Turquie : un mois déjà en prison pour un délit de lèse-majesté

Alors que la journaliste Sedef Kabaş, dernière victime en date de la loi turque de lèse-majesté (article 299), est derrière les barreaux depuis un mois et que le deuxième appel de sa libération a été rejeté, Reporters sans frontières (RSF) appelle les autorités à libérer immédiatement la journaliste, à respecter le jugement de la Cour européenne des droits humains en matière de liberté d’expression et à abolir l’article 299 du Code pénal.



La journaliste et commentatrice indépendante Sedef Kabaş n'aura bénéficié d'aucune clémence. Elle restera en prison jusqu'à son procès, qui se tiendra le 11 mars prochain à Istanbul. La justice a rejeté, le 15 février, son appel pour une libération provisoire. Sedef Kabaş a été arrêtée et incarcérée à la prison des femmes d’Istanbul le 22 janvier, après avoir été accusée « d'avoir insulté le président » lors d'une  émission diffusée sur Tele 1. Elle risque jusqu’à 12 ans et 10 mois de prison pour ce délit de lèse-majesté utilisé pour désarmer les voix critiques.

 

« Cette loi antidémocratique de lèse-majesté est devenue un outil de répression illustrant la politique autoritaire du gouvernement, déclare le représentant de RSF en Turquie, Erol Onderoglu. Elle doit être abrogée et la Turquie doit respecter les lois internationales. L’article 299, dont la Cour européenne des droits humains a récemment déclaré qu’il contrevenait à la liberté d’expression, est constamment utilisé à mauvais escient afin d’étouffer la liberté d’informer et toute critique du président Erdogan. »


 

Alors que Sedef Kabaş était toujours interrogée, les déclarations du ministre de la Justice, Abdülhamit Gül, assurant que “les mots laids qui visent notre président (...) auront ce qu’ils méritent dans la conscience du peuple et devant la justice” sont apparues comme une tentative d’influencer la justice. Au cours du dernier mois, deux appels déposés par les avocats de la journaliste ont été rejetés. Tele 1, où s’exprimait la journaliste, a également fait l’objet d’une enquête par le Conseil suprême de la radio et de la télévision (RTÜK), à la suite de laquelle la chaîne a écopé d’une amende administrative de 5 % de son revenu publicitaire annuel et de la suspension, pendant cinq jours, des émissions diffusant les propos de Sedef Kabaş.

  

200 journalistes poursuivis en huit ans, 70 condamnés

L’article 299 du Code pénal turc, couramment utilisé contre les journalistes et leurs publications dans les médias, les rapports et les livres, pénalise le crime d’insulte envers le président et entraîne un emprisonnement de un à quatre ans.

 

Depuis l’accession d’Erdogan à la présidence de la République, en août 2014, 70 professionnels des médias ont été condamnés à des peines de prison (parfois suspendues) ou d’amendes en vertu de l’article 299, selon les informations recueillies par le représentant de RSF en Turquie qui a assisté à au moins 200 procès de professionnels des médias depuis huit ans. 

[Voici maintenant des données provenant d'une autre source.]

/-- Settles O39: each skip is `State.skipIf` of its condition. -/
theorem skipsPassTwoBytesWhenTheConditionHolds : Obligations.SkipsPassTwoBytesWhenTheConditionHolds :=
  ⟨fun _ _ _ => skip_spec rfl beq_iff_eq, fun _ _ _ => skip_spec rfl bne_iff_ne,
    fun _ _ _ => skip_spec rfl beq_iff_eq, fun _ _ _ => skip_spec rfl bne_iff_ne⟩
end

section
/-! PROOFS. The register and arithmetic instructions (spec/42_register_alu.md R120 to R133): what an instruction that ends in one
register write leaves, with and without a flag, and the arithmetic of the results and flags. -/

namespace Sys2Proof.Machine

/-! ## The results and the flags as numbers -/

@[simp] theorem trunc8_toNat (n : Nat) : (trunc8 n).toNat = n % 256 := BitVec.toNat_ofNat ..

@[simp] theorem flagByte_toNat (f : Bool) : (flagByte f).toNat = f.toNat := by cases f <;> rfl

theorem flagByte_carryOut (a b : Byte) :
    flagByte (carryOut a b) = if a.toNat + b.toNat > 0xFF then 0x01 else 0x00 := by
  simp only [flagByte, carryOut, decide_eq_true_eq]

theorem flagByte_noBorrow (a b : Byte) :
    flagByte (noBorrow a b) = if a.toNat ≥ b.toNat then 0x01 else 0x00 := by
  simp only [flagByte, noBorrow, decide_eq_true_eq]

theorem shiftedOutRight_toNat (b : Byte) : (shiftedOutRight b).toNat = b.toNat % 2 := by
  rw [shiftedOutRight, BitVec.getLsbD, Nat.toNat_testBit, Nat.pow_zero, Nat.div_one]

theorem shiftedOutLeft_toNat (b : Byte) : (shiftedOutLeft b).toNat = b.toNat / 128 := by
  have hlt : b.toNat < 256 := b.isLt
  rw [shiftedOutLeft, BitVec.getLsbD, Nat.toNat_testBit]
  omega

theorem shiftRight_one_toNat (b : Byte) : (b >>> 1).toNat = b.toNat / 2 := by
  rw [BitVec.toNat_ushiftRight, Nat.shiftRight_eq_div_pow, Nat.pow_one]

theorem shiftLeft_one_toNat (b : Byte) : (b <<< 1).toNat = b.toNat * 2 % 256 := by
  rw [BitVec.toNat_shiftLeft, Nat.shiftLeft_eq, Nat.pow_one]

/-- The source of a shift is the register COMPAT_MODE selects (R131, R132). -/
theorem State.shiftSource_of_compatMode {s : State} {x y : Reg} {src : Byte}
    (hy : s.cfg.compatMode = .vySource → src = s.readV y) (hx : s.cfg.compatMode = .vxInPlace → src = s.readV x) :
    s.shiftSource x y = src := by
  rw [State.shiftSource]
  split
  case h_1 h => exact (hy h).symm
  case h_2 h => exact (hx h).symm

/-! ## Instructions that end in one register write -/

/-- What an instruction made of `State.writeV` does: no flag (R122 to R127). -/
theorem writeV_spec {i : Instr} {s : State} {x : Reg} {b : Byte} (h : exec i s = .next (s.writeV x b)) :
    ∃ t, exec i s = .next t ∧ t.readV x = b ∧ s.changesOnly { regs := [x] } t :=
  ⟨_, h, by rw [State.readV_writeV, if_pos rfl], s.changesOnly_writeV b (by simp)⟩
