-- ==== Sys2Proof/Machine/Example.lean ====
section
/-! DEFINITION. The example configuration `EX1` of `spec/95_test_vectors.md` section 1. It is the
configuration that `State.reset` names (log entry 2, DESIGN CHOICE), and that the tests run with; no
rule of the machine refers to it. -/

namespace Sys2Proof.Machine

open Sys2Proof

/-- `EX_HULL`: curve A (words 0 to 11) and curve B (words 12 to 27). -/
def exHull : List Word :=
  [3, 0xFFFF, 0, 0, 0, 0, 0, 0, 0, 0xFFFF, 0, 0,
   0xEA60, 0xFFFF, 0xFC18, 20, 0, 0, 0, 0, 0x9C40, 0xFFFF, 0xEC78, 5, 0, 0xFFFF, 0, 0]

/-- `EX_FM`: curve Z (byte 0) and curve V (bytes 1 to 8). -/
def exFm : List (BitVec 8) :=
  [0, 0, 50, 100, 50, 0, -50, -100, -50]

/-- Entry `i` of `EX_VOLTAB(v)`: `min(65535, floor((v * 128 / 3) / 1.258925412^i))` for `i` below 15,
and 0 for entry 15. -/
def exVolEntry (v i : Nat) : Word :=
  if i = 15 then 0
  else BitVec.ofNat 16 (min 65535 (v * 128 * 1000000000 ^ i / (3 * 1258925412 ^ i)))

/-- The row `EX_VOLTAB(v)`. -/
def exVolRow (v : Nat) : VolTab :=
  ⟨((List.range 16).map (exVolEntry v)).toArray, by simp⟩

/-- `EX_VOLTAB`, all 256 rows. -/
def exVolTabFn : Vector VolTab 256 :=
  ⟨((List.range 256).map exVolRow).toArray, by simp⟩

/-- `EX1`. -/
def ex1 : Config where
  sampleRate := 44100
  tickHz := 236
  profileInit := .tg
  updateStepSpk := 1211
  updateStepTg := 12918
  decayPresetSpk := 0xFA00
  decayPresetTg := 0xF600
  ngPreset := 0x0F35
  fbWhite := 0x12000
  fbPeriodic := 0x08000
  hull := exHull
  fm := exFm
  volTabFn := exVolTabFn
  tpmReset := 65535

theorem ex1_volTabOk : ex1.volTabOk = true := by decide +kernel

theorem ex1_wellFormed : ex1.wellFormed = true := by
  simp only [Config.wellFormed, ex1_volTabOk, Bool.and_true]
  decide +kernel

/-- The instance configured with `EX1`. -/
def ex1Instance : Instance := ⟨ex1, ex1_wellFormed⟩

end Sys2Proof.Machine
end

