/-- R151, R153, R154: the filter step is exact on 16-bit inputs, and its result lies between the old level
and the input; nothing else changes. The coefficient is the preset of the current profile at sample rates
of 30000 and above, and one squaring of it for each halving of the rate below; it is below 65536. (That the
coefficient is derived and not a parameter of its own, which R153 also allows, is the model's choice, log
entry 11.) -/
def Obligations.FilterStepIsWeightedMean : Prop :=
  (∀ (s : State) (acc : Int), -32768 ≤ acc → acc ≤ 32767 →
    decay s.cfg s.profile ≤ 65535 ∧
    (lpfStep acc s).level.toInt =
      (s.level.toInt * decay s.cfg s.profile + acc * (65536 - decay s.cfg s.profile)) / 65536 ∧
    min s.level.toInt acc ≤ (lpfStep acc s).level.toInt ∧
    (lpfStep acc s).level.toInt ≤ max s.level.toInt acc ∧
    lpfStep acc s = { s with level := (lpfStep acc s).level }) ∧
  (∀ cfg : Config, decay cfg .spk = decayFor cfg.decayPresetSpk cfg.sampleRate ∧
    decay cfg .tg = decayFor cfg.decayPresetTg cfg.sampleRate) ∧
  ∀ (preset : Word) (rate : Nat),
    (30000 ≤ rate → decayFor preset rate = preset.toNat) ∧
    (0 < rate → rate < 30000 →
      decayFor preset rate = decayFor preset (2 * rate) * decayFor preset (2 * rate) / 65536)

/-- R136, R150: a frame step mixes as the current profile says, filters the mix into `LEVEL` and emits
exactly one frame, `(LEVEL, LEVEL)`; it writes no channel register, no `NEXT_TICK`, no timer and nothing of
the host's side. -/
def Obligations.FrameStepEmitsOneFrame : Prop :=
  (∀ s : State, (s.profile = .spk → mix s = spkMix s) ∧ (s.profile = .tg → mix s = tgMix s)) ∧
  (∀ s u : State, ∀ acc : Int, mix s = .next (u, acc) →
    ∃ t, frameStep s = .next t ∧ t.level = (lpfStep acc u).level ∧ t.phase = u.phase ∧
      t.timerCount = u.timerCount ∧ t.rng = u.rng) ∧
  ∀ s t : State, frameStep s = .next t →
    t.out = s.out ++ [⟨t.level, t.level⟩] ∧ SameRegisters s t ∧ SameMusicTimer s t ∧
      SameSetup s t ∧ t.nextTick = s.nextTick ∧ t.ticks = s.ticks ∧ SameHost s t

/-! ## The tick -/

/-- R164: a tick, whatever the host does in it, never touches the oscillators, `RNG`, `LEVEL`,
`NEXT_TICK`, the output stream, the profile, the volume table or the configuration. -/
def Obligations.TickLeavesGeneratorsAlone : Prop :=
  ∀ s t : State, tick s = .next t →
    SameOscillators s t ∧ SameSetup s t ∧ t.rng = s.rng ∧ t.level = s.level ∧
      t.nextTick = s.nextTick ∧ t.out = s.out ∧ t.port = s.port ∧ t.ticks = s.ticks + 1

/-- R164, R167: a tick that begins with no active channel steps the music timer and does nothing else: no
register of any slot changes and no event is raised. -/
def Obligations.TickWithNoActiveChannel : Prop :=
  ∀ s : State, (∀ c, active s c = false) →
    ∃ t, tick s = .next t ∧ SameRegisters s t ∧ SameOscillators s t ∧ SameSetup s t ∧
      SameHost s t ∧ t.rng = s.rng ∧ t.level = s.level ∧ t.nextTick = s.nextTick ∧ t.out = s.out ∧
      t.musicCtr = (musicTimerStep s).musicCtr ∧ t.musicTimer = (musicTimerStep s).musicTimer ∧
      t.ticksPerMusicTimer = s.ticksPerMusicTimer
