@[simp] theorem State.returns_results (s : State) (r : Result) :
    (s.returns r).results = s.results ++ [r] := rfl

@[simp] theorem State.returns_events (s : State) (r : Result) :
    (s.returns r).events = s.events := rfl

@[simp] theorem State.returns_ticks (s : State) (r : Result) :
    (s.returns r).ticks = s.ticks := rfl

/-! ### `State.present` -/

@[simp] theorem State.present_inst (s : State) (w : CmdWord) :
    (s.present w).inst = s.inst := rfl

@[simp] theorem State.present_ch (s : State) (w : CmdWord) :
    (s.present w).ch = s.ch := rfl

@[simp] theorem State.present_rng (s : State) (w : CmdWord) :
    (s.present w).rng = s.rng := rfl

@[simp] theorem State.present_phase (s : State) (w : CmdWord) :
    (s.present w).phase = s.phase := rfl

@[simp] theorem State.present_timerCount (s : State) (w : CmdWord) :
    (s.present w).timerCount = s.timerCount := rfl

@[simp] theorem State.present_level (s : State) (w : CmdWord) :
    (s.present w).level = s.level := rfl

@[simp] theorem State.present_nextTick (s : State) (w : CmdWord) :
    (s.present w).nextTick = s.nextTick := rfl

@[simp] theorem State.present_profile (s : State) (w : CmdWord) :
    (s.present w).profile = s.profile := rfl

@[simp] theorem State.present_volTab (s : State) (w : CmdWord) :
    (s.present w).volTab = s.volTab := rfl

@[simp] theorem State.present_musicTimer (s : State) (w : CmdWord) :
    (s.present w).musicTimer = s.musicTimer := rfl

@[simp] theorem State.present_musicCtr (s : State) (w : CmdWord) :
    (s.present w).musicCtr = s.musicCtr := rfl

@[simp] theorem State.present_ticksPerMusicTimer (s : State) (w : CmdWord) :
    (s.present w).ticksPerMusicTimer = s.ticksPerMusicTimer := rfl

@[simp] theorem State.present_out (s : State) (w : CmdWord) :
    (s.present w).out = s.out := rfl

@[simp] theorem State.present_port (s : State) (w : CmdWord) :
    (s.present w).port = w :: s.port := rfl

@[simp] theorem State.present_answers (s : State) (w : CmdWord) :
    (s.present w).answers = s.answers := rfl

@[simp] theorem State.present_results (s : State) (w : CmdWord) :
    (s.present w).results = s.results := rfl

@[simp] theorem State.present_events (s : State) (w : CmdWord) :
    (s.present w).events = s.events := rfl

@[simp] theorem State.present_ticks (s : State) (w : CmdWord) :
    (s.present w).ticks = s.ticks := rfl

/-! ### `State.togglePhase` -/

@[simp] theorem State.togglePhase_inst (s : State) (c : Fin 4) :
    (s.togglePhase c).inst = s.inst := rfl

@[simp] theorem State.togglePhase_ch (s : State) (c : Fin 4) :
    (s.togglePhase c).ch = s.ch := rfl

@[simp] theorem State.togglePhase_rng (s : State) (c : Fin 4) :
    (s.togglePhase c).rng = s.rng := rfl

@[simp] theorem State.togglePhase_phase (s : State) (c : Fin 4) :
    (s.togglePhase c).phase = s.phase.set c (!s.phase[c]) := rfl

@[simp] theorem State.togglePhase_timerCount (s : State) (c : Fin 4) :
    (s.togglePhase c).timerCount = s.timerCount := rfl

@[simp] theorem State.togglePhase_level (s : State) (c : Fin 4) :
    (s.togglePhase c).level = s.level := rfl

@[simp] theorem State.togglePhase_nextTick (s : State) (c : Fin 4) :
    (s.togglePhase c).nextTick = s.nextTick := rfl

@[simp] theorem State.togglePhase_profile (s : State) (c : Fin 4) :
    (s.togglePhase c).profile = s.profile := rfl

@[simp] theorem State.togglePhase_volTab (s : State) (c : Fin 4) :
    (s.togglePhase c).volTab = s.volTab := rfl

@[simp] theorem State.togglePhase_musicTimer (s : State) (c : Fin 4) :
    (s.togglePhase c).musicTimer = s.musicTimer := rfl

@[simp] theorem State.togglePhase_musicCtr (s : State) (c : Fin 4) :
    (s.togglePhase c).musicCtr = s.musicCtr := rfl

@[simp] theorem State.togglePhase_ticksPerMusicTimer (s : State) (c : Fin 4) :
    (s.togglePhase c).ticksPerMusicTimer = s.ticksPerMusicTimer := rfl

@[simp] theorem State.togglePhase_out (s : State) (c : Fin 4) :
    (s.togglePhase c).out = s.out := rfl

@[simp] theorem State.togglePhase_port (s : State) (c : Fin 4) :
    (s.togglePhase c).port = s.port := rfl

@[simp] theorem State.togglePhase_answers (s : State) (c : Fin 4) :
    (s.togglePhase c).answers = s.answers := rfl

@[simp] theorem State.togglePhase_results (s : State) (c : Fin 4) :
    (s.togglePhase c).results = s.results := rfl

@[simp] theorem State.togglePhase_events (s : State) (c : Fin 4) :
    (s.togglePhase c).events = s.events := rfl

@[simp] theorem State.togglePhase_ticks (s : State) (c : Fin 4) :
    (s.togglePhase c).ticks = s.ticks := rfl

/-! ### `State.copyOsc` -/

@[simp] theorem State.copyOsc_inst (s : State) (i j : Fin 4) :
    (s.copyOsc i j).inst = s.inst := rfl

@[simp] theorem State.copyOsc_ch (s : State) (i j : Fin 4) :
    (s.copyOsc i j).ch = s.ch := rfl

@[simp] theorem State.copyOsc_rng (s : State) (i j : Fin 4) :
    (s.copyOsc i j).rng = s.rng := rfl

@[simp] theorem State.copyOsc_phase (s : State) (i j : Fin 4) :
    (s.copyOsc i j).phase = s.phase.set i s.phase[j] := rfl

@[simp] theorem State.copyOsc_timerCount (s : State) (i j : Fin 4) :
    (s.copyOsc i j).timerCount = s.timerCount.set i s.timerCount[j] := rfl

@[simp] theorem State.copyOsc_level (s : State) (i j : Fin 4) :
    (s.copyOsc i j).level = s.level := rfl

@[simp] theorem State.copyOsc_nextTick (s : State) (i j : Fin 4) :
    (s.copyOsc i j).nextTick = s.nextTick := rfl

@[simp] theorem State.copyOsc_profile (s : State) (i j : Fin 4) :
    (s.copyOsc i j).profile = s.profile := rfl

@[simp] theorem State.copyOsc_volTab (s : State) (i j : Fin 4) :
    (s.copyOsc i j).volTab = s.volTab := rfl

@[simp] theorem State.copyOsc_musicTimer (s : State) (i j : Fin 4) :
    (s.copyOsc i j).musicTimer = s.musicTimer := rfl

@[simp] theorem State.copyOsc_musicCtr (s : State) (i j : Fin 4) :
    (s.copyOsc i j).musicCtr = s.musicCtr := rfl

@[simp] theorem State.copyOsc_ticksPerMusicTimer (s : State) (i j : Fin 4) :
    (s.copyOsc i j).ticksPerMusicTimer = s.ticksPerMusicTimer := rfl

@[simp] theorem State.copyOsc_out (s : State) (i j : Fin 4) :
    (s.copyOsc i j).out = s.out := rfl

@[simp] theorem State.copyOsc_port (s : State) (i j : Fin 4) :
    (s.copyOsc i j).port = s.port := rfl

@[simp] theorem State.copyOsc_answers (s : State) (i j : Fin 4) :
    (s.copyOsc i j).answers = s.answers := rfl

@[simp] theorem State.copyOsc_results (s : State) (i j : Fin 4) :
    (s.copyOsc i j).results = s.results := rfl

@[simp] theorem State.copyOsc_events (s : State) (i j : Fin 4) :
    (s.copyOsc i j).events = s.events := rfl

@[simp] theorem State.copyOsc_ticks (s : State) (i j : Fin 4) :
    (s.copyOsc i j).ticks = s.ticks := rfl

/-! ### `State.clearOsc` -/

@[simp] theorem State.clearOsc_inst (s : State) :
    (s.clearOsc).inst = s.inst := rfl

@[simp] theorem State.clearOsc_ch (s : State) :
    (s.clearOsc).ch = s.ch := rfl

@[simp] theorem State.clearOsc_rng (s : State) :
    (s.clearOsc).rng = s.rng := rfl

@[simp] theorem State.clearOsc_phase (s : State) :
    (s.clearOsc).phase = Vector.replicate 4 false := rfl

@[simp] theorem State.clearOsc_timerCount (s : State) :
    (s.clearOsc).timerCount = Vector.replicate 4 0 := rfl

@[simp] theorem State.clearOsc_level (s : State) :
    (s.clearOsc).level = s.level := rfl

@[simp] theorem State.clearOsc_nextTick (s : State) :
    (s.clearOsc).nextTick = s.nextTick := rfl

@[simp] theorem State.clearOsc_profile (s : State) :
    (s.clearOsc).profile = s.profile := rfl

@[simp] theorem State.clearOsc_volTab (s : State) :
    (s.clearOsc).volTab = s.volTab := rfl

@[simp] theorem State.clearOsc_musicTimer (s : State) :
    (s.clearOsc).musicTimer = s.musicTimer := rfl

@[simp] theorem State.clearOsc_musicCtr (s : State) :
    (s.clearOsc).musicCtr = s.musicCtr := rfl

@[simp] theorem State.clearOsc_ticksPerMusicTimer (s : State) :
    (s.clearOsc).ticksPerMusicTimer = s.ticksPerMusicTimer := rfl

@[simp] theorem State.clearOsc_out (s : State) :
    (s.clearOsc).out = s.out := rfl

@[simp] theorem State.clearOsc_port (s : State) :
    (s.clearOsc).port = s.port := rfl

@[simp] theorem State.clearOsc_answers (s : State) :
    (s.clearOsc).answers = s.answers := rfl

@[simp] theorem State.clearOsc_results (s : State) :
    (s.clearOsc).results = s.results := rfl

@[simp] theorem State.clearOsc_events (s : State) :
    (s.clearOsc).events = s.events := rfl

@[simp] theorem State.clearOsc_ticks (s : State) :
    (s.clearOsc).ticks = s.ticks := rfl

/-! ### `State.setTimer` -/

@[simp] theorem State.setTimer_inst (s : State) (c : Fin 4) (t : Int) :
    (s.setTimer c t).inst = s.inst := rfl

@[simp] theorem State.setTimer_ch (s : State) (c : Fin 4) (t : Int) :
    (s.setTimer c t).ch = s.ch := rfl

@[simp] theorem State.setTimer_rng (s : State) (c : Fin 4) (t : Int) :
    (s.setTimer c t).rng = s.rng := rfl

@[simp] theorem State.setTimer_phase (s : State) (c : Fin 4) (t : Int) :
    (s.setTimer c t).phase = s.phase := rfl

@[simp] theorem State.setTimer_timerCount (s : State) (c : Fin 4) (t : Int) :
    (s.setTimer c t).timerCount = s.timerCount.set c (BitVec.ofInt 32 t) := rfl

@[simp] theorem State.setTimer_level (s : State) (c : Fin 4) (t : Int) :
    (s.setTimer c t).level = s.level := rfl

@[simp] theorem State.setTimer_nextTick (s : State) (c : Fin 4) (t : Int) :
    (s.setTimer c t).nextTick = s.nextTick := rfl

@[simp] theorem State.setTimer_profile (s : State) (c : Fin 4) (t : Int) :
    (s.setTimer c t).profile = s.profile := rfl

@[simp] theorem State.setTimer_volTab (s : State) (c : Fin 4) (t : Int) :
    (s.setTimer c t).volTab = s.volTab := rfl

@[simp] theorem State.setTimer_musicTimer (s : State) (c : Fin 4) (t : Int) :
    (s.setTimer c t).musicTimer = s.musicTimer := rfl

@[simp] theorem State.setTimer_musicCtr (s : State) (c : Fin 4) (t : Int) :
    (s.setTimer c t).musicCtr = s.musicCtr := rfl

@[simp] theorem State.setTimer_ticksPerMusicTimer (s : State) (c : Fin 4) (t : Int) :
    (s.setTimer c t).ticksPerMusicTimer = s.ticksPerMusicTimer := rfl

@[simp] theorem State.setTimer_out (s : State) (c : Fin 4) (t : Int) :
    (s.setTimer c t).out = s.out := rfl

@[simp] theorem State.setTimer_port (s : State) (c : Fin 4) (t : Int) :
    (s.setTimer c t).port = s.port := rfl

@[simp] theorem State.setTimer_answers (s : State) (c : Fin 4) (t : Int) :
    (s.setTimer c t).answers = s.answers := rfl

@[simp] theorem State.setTimer_results (s : State) (c : Fin 4) (t : Int) :
    (s.setTimer c t).results = s.results := rfl

@[simp] theorem State.setTimer_events (s : State) (c : Fin 4) (t : Int) :
    (s.setTimer c t).events = s.events := rfl

@[simp] theorem State.setTimer_ticks (s : State) (c : Fin 4) (t : Int) :
    (s.setTimer c t).ticks = s.ticks := rfl


/-! ### `State.setNextTick` -/

@[simp] theorem State.setNextTick_inst (s : State) (v : BitVec 32) :
    (s.setNextTick v).inst = s.inst := rfl

@[simp] theorem State.setNextTick_ch (s : State) (v : BitVec 32) :
    (s.setNextTick v).ch = s.ch := rfl

@[simp] theorem State.setNextTick_rng (s : State) (v : BitVec 32) :
    (s.setNextTick v).rng = s.rng := rfl

@[simp] theorem State.setNextTick_phase (s : State) (v : BitVec 32) :
    (s.setNextTick v).phase = s.phase := rfl

@[simp] theorem State.setNextTick_timerCount (s : State) (v : BitVec 32) :
    (s.setNextTick v).timerCount = s.timerCount := rfl

@[simp] theorem State.setNextTick_level (s : State) (v : BitVec 32) :
    (s.setNextTick v).level = s.level := rfl
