/-- Comparing neighbours is enough: the order is transitive. -/
theorem fallsToZero_iff (l : List Word) :
    fallsToZero l = true ↔ l.Pairwise (fun x y => y ≤ x) ∧ l.getLast? = some 0 := by
  induction l with
  | nil => simp [fallsToZero]
  | cons x l ih =>
    cases l with
    | nil => simp [fallsToZero]
    | cons y r =>
      have head_iff (h : (y :: r).Pairwise (fun x y => y ≤ x)) :
          y ≤ x ↔ ∀ z ∈ y :: r, z ≤ x := by
        refine ⟨fun hyx z hz => ?_, fun hx => hx y List.mem_cons_self⟩
        obtain rfl | hz := List.mem_cons.mp hz
        · exact hyx
        · exact BitVec.le_trans ((List.pairwise_cons.mp h).1 z hz) hyx
      rw [fallsToZero, Bool.and_eq_true, decide_eq_true_eq, ih, List.pairwise_cons (a := x),
        List.getLast?_cons_cons, ← and_assoc]
      exact and_congr_left fun _ => and_congr_left head_iff

theorem tableFalls_iff (t : VolTab) :
    tableFalls t = true ↔ (∀ i j : Fin 16, i < j → t[j] ≤ t[i]) ∧ t[15] = 0 := by
  have last : t.toList.getLast? = some t[15] := by
    simp [List.getLast?_eq_getElem?]
  rw [tableFalls, fallsToZero_iff, last, Option.some_inj, List.pairwise_iff_getElem]
  refine and_congr_left fun _ => ⟨fun h i j hij => ?_, fun h i j hi hj hij => ?_⟩
  · simpa using h i j (by simp) (by simp) hij
  · rw [Vector.length_toList] at hi hj
    simpa using h ⟨i, hi⟩ ⟨j, hj⟩ hij

theorem tableFalls_eq_false_iff (t : VolTab) :
    tableFalls t = false ↔ (∃ i j : Fin 16, i < j ∧ t[i] < t[j]) ∨ t[15] ≠ 0 := by
  rw [← Bool.not_eq_true, tableFalls_iff, not_and_or]
  simp only [not_forall, BitVec.not_le, exists_prop, ne_eq]

/-- Properties (a) and (b) of R84 fail for the table of some volume. -/
theorem Config.allTablesFall_eq_false_iff (cfg : Config) :
    cfg.volTabFn.toList.all tableFalls = false ↔
      (∃ (v : Fin 256) (i j : Fin 16), i < j ∧ (cfg.volTabFn[v])[i] < (cfg.volTabFn[v])[j]) ∨
        ∃ v : Fin 256, (cfg.volTabFn[v])[15] ≠ 0 := by
  have some_table : cfg.volTabFn.toList.all tableFalls = false ↔
      ∃ v : Fin 256, tableFalls cfg.volTabFn[v] = false := by
    simp [Fin.exists_iff]
  simp only [some_table, tableFalls_eq_false_iff, exists_or]

theorem Config.volTop_eq (cfg : Config) (v : Fin 256) :
    cfg.volTop v = ((cfg.volTabFn[v])[0]).toNat := by
  simp [Config.volTop]

/-- Property (c) of R84 fails: no rational constant gives the top entries. -/
theorem Config.topProportional_eq_false_iff (cfg : Config) :
    cfg.topProportional = false ↔
      ¬ ∃ p q : Nat, 0 < q ∧ ∀ v : Fin 256,
        ((cfg.volTabFn[v])[0]).toNat = min 65535 (p * v.val / q) := by
  simp only [← Bool.not_eq_true, topProportional_iff, ← Config.volTop_eq, Fin.forall_iff]

/-- A configuration is ill-formed when a check of R4 or a property of R84 fails. -/
theorem Config.wellFormed_eq_false_iff (cfg : Config) :
    cfg.wellFormed = false ↔
      cfg.ratesOk = false ∨ cfg.updateStepsOk = false ∨ cfg.presetsOk = false ∨
        cfg.masksOk = false ∨ cfg.hullOk = false ∨
        cfg.volTabFn.toList.all tableFalls = false ∨ cfg.topProportional = false := by
  simp only [Config.wellFormed, Config.volTabOk, Bool.and_eq_false_iff, or_assoc]

end Sys2Proof

namespace Sys2Proof.Machine

open Sys2Proof

/-- R4, R211: an ill-formed configuration is refused. -/
theorem State.create_of_illFormed {cfg : Config} (h : cfg.wellFormed = false) :
    State.create cfg = .refused .illFormedInstance := by
  obtain ⟨hw, -⟩ | ⟨-, hc⟩ := State.create_cases cfg
  · rw [h] at hw; cases hw
  · exact hc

Les journalistes ne sont pas les seuls à voir leur liberté d’expression restreinte par l’article 299.  Selon les dernières données du ministère de la Justice turc, entre 2014 et 2020, pas moins de 160 169 enquêtes relatives à l’article 299 ont été ouvertes, dont 35 507 ont mené à des poursuites. Un total de 38 608 personnes, dont plus de 1 000 âgées de moins de 18 ans, ont été traduites devant la justice et 12 881 (dont 10 enfants) ont été condamnées à diverses peines – parmi lesquelles 3 625 à de la prison.

 

Violation de la liberté d’expression

En octobre 2021, la Cour européenne des droits humains (CEDH) a statué, dans l’affaire Vedat Şorli c. Turquie, que l’article 299 constituait une violation de la liberté d’expression, déclarant notamment qu’« une protection accrue par une loi spéciale en matière d’offense n’est, en principe, pas conforme à l’esprit de la Convention et à l’intérêt d’un Etat de protéger la réputation de son chef ».

 

L’article 299 a été maintenu au Code pénal en dépit des réformes menées en 2005 visant à faciliter l’entrée de la Turquie dans l’Union européenne et de l’appel par la Commission de Venise du Conseil de l’Europe pour son abrogation en 2016.

 

La Turquie occupe la 153e place sur 180 au Classement mondial de la liberté de la presse établi par RSF en 2021.